The argument that the implementation of daily revision in retail selling prices would lead to an increase in volatility does not hold much water
Brent crude oil prices have declined by 18.3% in November. But since the rupee, too, has declined against the US dollar, the Indian basket of crude oil has dropped at a slower pace of 12.3% to ₹ 4,355.87 per barrel in November. And yet, retail petrol and diesel prices in Delhi have dropped a much lower 1.4% and 1.6%, respectively, from 1 November to 1 December.
It’s easy to argue that oil companies typically revise prices every fortnight on the basis of average prices for the previous fortnight, which is why there is a lag. But these average calculations are not really for one fortnight. For instance, pricing for the first fortnight this month is based on the average prices from 13 November to 26 November.

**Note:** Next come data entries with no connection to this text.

-- ==== Sys2Proof/Machine/Flags.lean ====
section
/-! DEFINITION. The flag bits: the sticky warnings (R34, R384), the interrupt enables and pending bits (R35, R380 to
R383) and the interrupt line. -/

namespace Sys2Proof.Machine

/-- WARN bits (R34). -/
def warnLag : Word32 := 0x1#32
def warnLenMismatch : Word32 := 0x2#32
def warnLifecycle : Word32 := 0x4#32
def warnStationSkipped : Word32 := 0x8#32
def warnStationFault : Word32 := 0x10#32
/-- The named bits of WARN (R34). -/
def warnMask : Word32 := 0x1F#32

/-- IRQ_PEND and IRQ_EN bits (R35). -/
def irqBlock : Word32 := 0x1#32
def irqCmdDone : Word32 := 0x2#32
def irqErr : Word32 := 0x4#32
def irqWarn : Word32 := 0x8#32
/-- The named bits of IRQ_EN and IRQ_PEND (R35). -/
def irqMask : Word32 := 0xF#32

/-- Set pending bits; a bit already 1 stays 1 (R381). -/
def setPend (bits : Word32) (s : State) : State := { s with irqPend := s.irqPend ||| bits }

/-- Set one warning bit; IRQ_PEND.WARN is set exactly when the bit goes from 0 to 1 (R382). -/
def setWarn (bit : Word32) (s : State) : State :=
  { s with
    warn := s.warn ||| bit
    irqPend := if s.warn &&& bit = 0#32 then s.irqPend ||| irqWarn else s.irqPend }

/-- Set a warning bit where its event happened. -/
def setWarnIf (c : Bool) (bit : Word32) (s : State) : State := if c then setWarn bit s else s

/-- The interrupt output (R380). -/
def irqLine (s : State) : Bool := s.irqPend &&& s.irqEn &&& irqMask != 0#32

end Sys2Proof.Machine
end

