-- ==== Sys2Proof/Decode.lean ====
section
/-! DEFINITION. Decoding of command words, and the encoder (spec 30_encoding.md R120 to R128). Decoding depends on the
word alone (R124). -/

namespace Sys2Proof

/-- Why a word is illegal (R126). -/
inductive DecodeError where
  /-- OPCODE names no command. -/
  | unassignedOpcode
  /-- A reserved bit of the command's format is 1. -/
  | reservedBit
deriving DecidableEq, Repr

/-- OPCODE, bits 7..0 (R121, R122). -/
def opcodeField (w : Word32) : BitVec 8 := w.extractLsb' 0 8

/-- Format C: bits 31..8 must be 0 (R121). -/
def decodeC (w : Word32) (i : Instr) : Except DecodeError Instr :=
  if w.extractLsb' 8 24 = 0#24 then .ok i else .error .reservedBit

/-- Format CE: bit 8 is EN, bits 31..9 must be 0 (R122, R123). -/
def decodeCE (w : Word32) (i : Bool → Instr) : Except DecodeError Instr :=
  if w.extractLsb' 9 23 = 0#23 then .ok (i (w.getLsbD 8)) else .error .reservedBit

/-- The decoder (R124) over the opcode map (R125). -/
def decode (w : Word32) : Except DecodeError Instr :=
  match (opcodeField w).toNat with
  | 0x00 => decodeC w .nop
  | 0x01 => decodeC w .init
  | 0x02 => decodeC w .start
  | 0x03 => decodeC w .stop
  | 0x04 => decodeC w .tick
  | 0x05 => decodeC w .reset
  | 0x10 => decodeC w .setCenterFreq
  | 0x11 => decodeC w .setGain
  | 0x12 => decodeC w .setSampleRate
  | 0x13 => decodeCE w .setNoiseEnable
  | 0x14 => decodeC w .setNoiseSigma
  | _ => .error .unassignedOpcode

/-- A command's opcode (R125). -/
def Instr.opcode : Instr → BitVec 8
  | .nop => 0x00#8
  | .init => 0x01#8
  | .start => 0x02#8
  | .stop => 0x03#8
  | .tick => 0x04#8
  | .reset => 0x05#8
  | .setCenterFreq => 0x10#8
  | .setGain => 0x11#8
  | .setSampleRate => 0x12#8
  | .setNoiseEnable _ => 0x13#8
  | .setNoiseSigma => 0x14#8

/-- Bits 31..8 of a command's word: EN at bit 8 in format CE, 0 elsewhere (R121, R122). -/
def Instr.high : Instr → BitVec 24
  | .nop | .init | .start | .stop | .tick | .reset => 0#24
  | .setCenterFreq | .setGain | .setSampleRate | .setNoiseSigma => 0#24
  | .setNoiseEnable en => 0#23 ++ BitVec.ofBool en

/-- The command word (R121, R122, R125). -/
def encode (i : Instr) : Word32 := i.high ++ i.opcode

/-- The word in a host write to CMD whose low `nbits` bits are those of `w` and whose other bits are 0. -/
def commandWord (nbits w : Nat) : Word32 := BitVec.ofNat 32 (w % 2 ^ nbits)

/-- The instruction the decoder reads from a table row's word. -/
def decodeTableWord (nbits w : Nat) : Option Instr :=
  match decode (commandWord nbits w) with
  | .ok i => some i
  | .error _ => none

end Sys2Proof
end

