-- ==== Sys2Proof/Machine/Backend.lean ====
section
/-! DEFINITION. The shared datapath stages of a tick (spec 44_backend.md): mixer, noise, rate filter, decimator, gain,
delivery. -/

namespace Sys2Proof.Machine

/-- One slot of MIXER's loop (R325): the mix, and whether a block of the wrong length was skipped. -/
def mixInto (len : Nat) (acc : List Cplx × Bool) (sl : Slot) : List Cplx × Bool :=
  if sl.st.active then
    if sl.st.out.length ≠ len then (acc.1, true)
    else (List.zipWith Cplx.add acc.1 sl.st.out, acc.2)
  else acc

/-- MIXER() (R325): ascending slot order, from all `+0.0`. -/
def mixer (len : Nat) (slots : List Slot) : List Cplx × Bool :=
  slots.foldl (mixInto len) (List.replicate len Cplx.zero, false)

/-- NOISE_ADD(MIX, tab) (R330): the table used cyclically, from index 0 in every tick. -/
def noiseAdd (noiseLen : Nat) (tab mix : List Cplx) : List Cplx :=
  mix.zipIdx.map fun zi => zi.1.add (tab.getD (zi.2 % noiseLen) Cplx.zero)

/-- RATE_FILTER after the samples `past`, newest first (R335). -/
def rateFilterFrom (c : List F64) : List Cplx → List Cplx → List Cplx
  | _, [] => []
  | past, z :: zs => firSum c (z :: past) :: rateFilterFrom c (z :: past) zs

/-- RATE_FILTER(MIX, c) (R335): causal, truncated at index 0, no saved history. -/
def rateFilter (c : List F64) (mix : List Cplx) : List Cplx := rateFilterFrom c [] mix

/-- `M = ceil(L / N)` (R340). -/
def decimatedLen (len n : Nat) : Nat := (len + n - 1) / n

/-- DECIMATE(Y, N) (R340): every N-th sample from index 0. -/
def decimate (n : Nat) (y : List Cplx) : List Cplx :=
  (List.range (decimatedLen y.length n)).map fun m => y.getD (m * n) Cplx.zero

/-- The linear gain `EXP10(g / 10)` (R345). -/
def linearGain (par : Params) (g : F64) : F64 := exp10Of par (g.div F64.ten)

/-- GAIN_APPLY(D, g) (R345). -/
def gainApply (par : Params) (g : F64) (d : List Cplx) : List Cplx :=
  d.map fun z => Cplx.scale (linearGain par g) z

/-- A sample of the output window (R88, R348). -/
def outSample (z : Cplx) : F32 × F32 := (z.re.toF32, z.im.toF32)

/-- DELIVER(O) (R348). -/
def deliver (o : List Cplx) (s : State) : State :=
  { s with
    outBuf := o.map outSample
    outLen := o.length
    tickCount := s.tickCount + 1#32
    irqPend := s.irqPend ||| irqBlock
    env := { s.env with delivered := s.env.delivered ++ [o] } }

end Sys2Proof.Machine
end

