-- ==== Sys2Proof/Machine/Assembler.lean ====
section
/-! DEFINITION. The pseudo-instructions and their exact expansions into bus operations (spec 30_encoding.md R129, R130). -/

namespace Sys2Proof.Machine

/-- `WR <offset>, <value>` and `RD <offset>` (R129). -/
def asmWr (off : Nat) (v : Word32) : BusOp := .write (BitVec.ofNat 32 off) 32 v
def asmRd (off : Nat) : BusOp := .read (BitVec.ofNat 32 off) 32

/-- `STW(s)` (R61). -/
def stationBase (slot : Nat) : Nat := 0x100 + 0x100 * slot

/-- The bytes of a text packed little-endian, four to a word, as many words as hold a byte of it; the unused bytes of the
last word 0 (R82, R130; 95_test_vectors.md P3). -/
def textWords (t : List Byte) : List Word32 :=
  (List.range ((t.length + 3) / 4)).map fun i =>
    t.getD (4 * i + 3) 0 ++ t.getD (4 * i + 2) 0 ++ t.getD (4 * i + 1) 0 ++ t.getD (4 * i) 0

/-- The writes of a text into its buffer, word by word; none for an omitted text (R130). -/
def asmText (off : Nat) (t : Option (List Byte)) : List BusOp :=
  match t with
  | none => []
  | some t => (textWords t).zipIdx.map fun wi => asmWr (off + 4 * wi.2) wi.1

/-- The exact expansions of R130. -/
def expand : Pseudo → List BusOp
  | .cmd i => [asmWr 0x008 (encode i)]
  | .cmdF64 i x =>
      [asmWr 0x010 (x.bits.extractLsb' 0 32), asmWr 0x014 (x.bits.extractLsb' 32 32), asmWr 0x008 (encode i)]
  | .noiseOn => [asmWr 0x008 0x00000113#32]
  | .noiseOff => [asmWr 0x008 0x00000013#32]
  | .check off _ => [.read off 32]
  | .stage slot freq cs ps rt =>
      let b := stationBase slot
      [asmWr (b + 0x08) (freq.bits.extractLsb' 0 32), asmWr (b + 0x0C) (freq.bits.extractLsb' 32 32)] ++
      asmText (b + 0x18) cs ++ asmText (b + 0x20) ps ++ asmText (b + 0x30) rt ++
      [asmWr (b + 0x10) (0#8 ++ BitVec.ofNat 8 (rt.getD []).length ++ BitVec.ofNat 8 (ps.getD []).length ++
        BitVec.ofNat 8 (cs.getD []).length),
       asmWr b (0#26 ++ BitVec.ofBool rt.isSome ++ BitVec.ofBool ps.isSome ++ BitVec.ofBool cs.isSome ++ 0b111#3)]

end Sys2Proof.Machine
end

Pricing for the first fortnight of November was based on average prices from 11 October to 29 October.
Nevertheless, going by those calculations too, the drop in prices seems much lower than warranted. Consider this: average crude prices in the second fortnight of November declined by 9% compared with the second fortnight of October, according to data from the Petroleum Planning and Analysis Cell. And average crude prices of the Indian basket in the last fortnight itself fell by 5.5%. So how is it that consumers gained much less even through petrol and diesel pricing is supposed to be set by markets?
Sure, one reason for the stark variance is that the much-anticipated price cut in mid-November was said to be set off against the excise duty hike. Nevertheless, even after adjusting for the excise duty hike, petrol and diesel prices in Delhi have fallen by about 3.8% and 4.4%, respectively, in the last one month. Analysts reckon that international diesel prices haven’t fallen as much compared with Brent.
Still, the difference in the rate of decline between average prices in the Indian basket of crude and retail prices is difficult to ignore.
This leaves many questions. Why aren’t prices actually market-related? There is no reason why we cannot look at daily change in retail fuel prices in India when international oil prices and currency exchange rate details are published on a daily basis. The argument that the implementation of daily revision in retail selling prices would lead to an increase in volatility does not hold much water given the fact that prices of another significant commodity, gold, are updated on a daily basis. Secondly, how is it that retail prices of the state-run oil marketers are almost similar? Finally, the million dollar question is, why is the entire benefit not passed on to consumers?